The world of cocktails is fascinating and very close to that of restaurants: as a chef combines different ingredients to create a dish, a barman mixes different ingredients to get a cocktail. Our sensory experience began with tastings in pureness to define the aromatic profiles of the cheeses and to understand with Samuele and Mattia which characteristics to enhance or to contrast... and then the final test with the cocktails. It was unbelievable to find out how some pairings that seemed to be a gamble turned out to be perfect...
New York Sour and Brie de Meaux AOC Courtenay
The mushroom and ground sensations of the Brie de Meaux AOC Courtenay blend perfectly with the New York Sour, a fresh cocktail born in the United States at the end of the 19th century and made with rye whiskey, lemon, sugar and red wine.
Here Samuele used a medium-bodied Pinot Noir, which married very well with the Brie and would be perfect also with other bloomy cheeses. During the tasting, the cheese and the aroma of the wine left space for each other in the mouth, in a true union of flavours. The fresh and sour lemon note finally cleaned the palate and prepared it for the next tasting.
Mai Tai and Beaufort AOC Chalet d'Alpage
This is one of the combinations that have surprised us the most: Beaufort AOC Chalet d’Alpage and Mai Tai. The French culture to one hand and a Polynesian style in the other: it was incredible to see how product of so different styles combined so naturally.
The toasted, buttery notes and the long persistence of Beaufort have managed to stand up the important alcoholic part of Mai Tai, made with 3 different rums, barley water, triple sec, lemon and lime. In reality, the cocktail was designed for Montebore, but it didn’t hold up the alcohol. The combination with a long seasoned Comté or Bitto is certainly winning.
Old Bitter Company and Stilton Blu Cropwell Bishop
After Mai Tai, another successful provocation: Old Bitter Company and Stilton Blu Cropwell Bishop.
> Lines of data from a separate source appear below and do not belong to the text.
-- ==== Sys2Proof/Machine/Dispatch.lean ====
section
/-! DEFINITION. The meaning of each command: one arm per row of spec/opcode_table.json. -/

namespace Sys2Proof.Machine

def exec (i : Instr) (s : State) : Host.Outcome State Fault Refusal :=
  match i with
  | .porAsserted pins => Sys2Proof.Machine.execPorAsserted pins s
  | .porReleased => Sys2Proof.Machine.execPorReleased s
  | .signalDetected => Sys2Proof.Machine.execSignalDetected s
  | .lossOfSignal => Sys2Proof.Machine.execLossOfSignal s
  | .laneLock width lanes => Sys2Proof.Machine.execLaneLock width lanes s
  | .deskewAndCentring => Sys2Proof.Machine.execDeskewAndCentring s
  | .readyExchange => Sys2Proof.Machine.execReadyExchange s
  | .elasticSlip drift => Sys2Proof.Machine.execElasticSlip drift s
  | .read frame => Sys2Proof.Machine.execRead frame s
  | .write frame => Sys2Proof.Machine.execWrite frame s
  | .maskedWrite frame => Sys2Proof.Machine.execMaskedWrite frame s
  | .manage frame => Sys2Proof.Machine.execManage frame s
  | .echoedFrame frame => Sys2Proof.Machine.execEchoedFrame frame s
  | .upstreamFrameSent => Sys2Proof.Machine.execUpstreamFrameSent s
  | .completionHandover => Sys2Proof.Machine.execCompletionHandover s
  | .demandStart line => Sys2Proof.Machine.execDemandStart line s
  | .arbiterGrant => Sys2Proof.Machine.execArbiterGrant s
  | .dramReadFinish beats => Sys2Proof.Machine.execDramReadFinish beats s
  | .dramWriteFinish => Sys2Proof.Machine.execDramWriteFinish s
  | .refreshDue rank => Sys2Proof.Machine.execRefreshDue rank s
  | .refreshFinish => Sys2Proof.Machine.execRefreshFinish s
  | .tick => Sys2Proof.Machine.execTick s
  | .lazyWaitExpiry line => Sys2Proof.Machine.execLazyWaitExpiry line s
  | .timeBaseAdvance => Sys2Proof.Machine.execTimeBaseAdvance s
  | .drainEnd => Sys2Proof.Machine.execDrainEnd s
  | .regionLoad => Sys2Proof.Machine.execRegionLoad s
  | .regionRead => Sys2Proof.Machine.execRegionRead s
  | .regionDefault => Sys2Proof.Machine.execRegionDefault s
  | .phaseLoad => Sys2Proof.Machine.execPhaseLoad s
  | .phaseRead => Sys2Proof.Machine.execPhaseRead s
  | .phaseSet => Sys2Proof.Machine.execPhaseSet s
  | .deviceRead => Sys2Proof.Machine.execDeviceRead s
  | .deviceMark => Sys2Proof.Machine.execDeviceMark s
  | .deviceUnmark => Sys2Proof.Machine.execDeviceUnmark s
  | .healthParams => Sys2Proof.Machine.execHealthParams s
  | .spareRead => Sys2Proof.Machine.execSpareRead s
  | .spareRetire => Sys2Proof.Machine.execSpareRetire s
  | .spareRelease => Sys2Proof.Machine.execSpareRelease s
  | .spareParams => Sys2Proof.Machine.execSpareParams s
  | .patrolStart => Sys2Proof.Machine.execPatrolStart s
  | .patrolStop => Sys2Proof.Machine.execPatrolStop s
  | .cursorRead => Sys2Proof.Machine.execCursorRead s
  | .cursorSet => Sys2Proof.Machine.execCursorSet s
  | .pacingSet => Sys2Proof.Machine.execPacingSet s
  | .pacingReset => Sys2Proof.Machine.execPacingReset s
  | .rankFill => Sys2Proof.Machine.execRankFill s
  | .rankOnline => Sys2Proof.Machine.execRankOnline s
  | .rankOffline => Sys2Proof.Machine.execRankOffline s
  | .rankStatus => Sys2Proof.Machine.execRankStatus s
  | .captureRead => Sys2Proof.Machine.execCaptureRead s
  | .captureRelease => Sys2Proof.Machine.execCaptureRelease s
  | .injectSet => Sys2Proof.Machine.execInjectSet s
  | .injectClear => Sys2Proof.Machine.execInjectClear s
  | .loopSet => Sys2Proof.Machine.execLoopSet s
  | .alertMaskSet => Sys2Proof.Machine.execAlertMaskSet s
  | .counterRead => Sys2Proof.Machine.execCounterRead s
  | .counterClear => Sys2Proof.Machine.execCounterClear s
  | .timeSet => Sys2Proof.Machine.execTimeSet s
  | .timeRead => Sys2Proof.Machine.execTimeRead s
  | .statusRead => Sys2Proof.Machine.execStatusRead s
  | .identityRead => Sys2Proof.Machine.execIdentityRead s
  | .coreResetDrain => Sys2Proof.Machine.execCoreResetDrain s
  | .coreResetAbort => Sys2Proof.Machine.execCoreResetAbort s
  | .echoSet => Sys2Proof.Machine.execEchoSet s
  | .unknownRequest => Sys2Proof.Machine.execUnknownRequest s
  | .storageError item severity => Sys2Proof.Machine.execStorageError item severity s

end Sys2Proof.Machine
end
The Old Bitter Company is an aperitif cocktail made with apricot liqueur, Barolo Chinato, China and Chartreuse, a French herb liqueur.
It was really interesting and daring to combine a cheese of strong personality like the Stilton with an aperitif cocktail, but the combination was immediately intriguing: the notes of mould of the blue veins perfectly linked to the bitter note of the herbal liqueur. Definitely to try with a Gorgonzola Piccante DOP.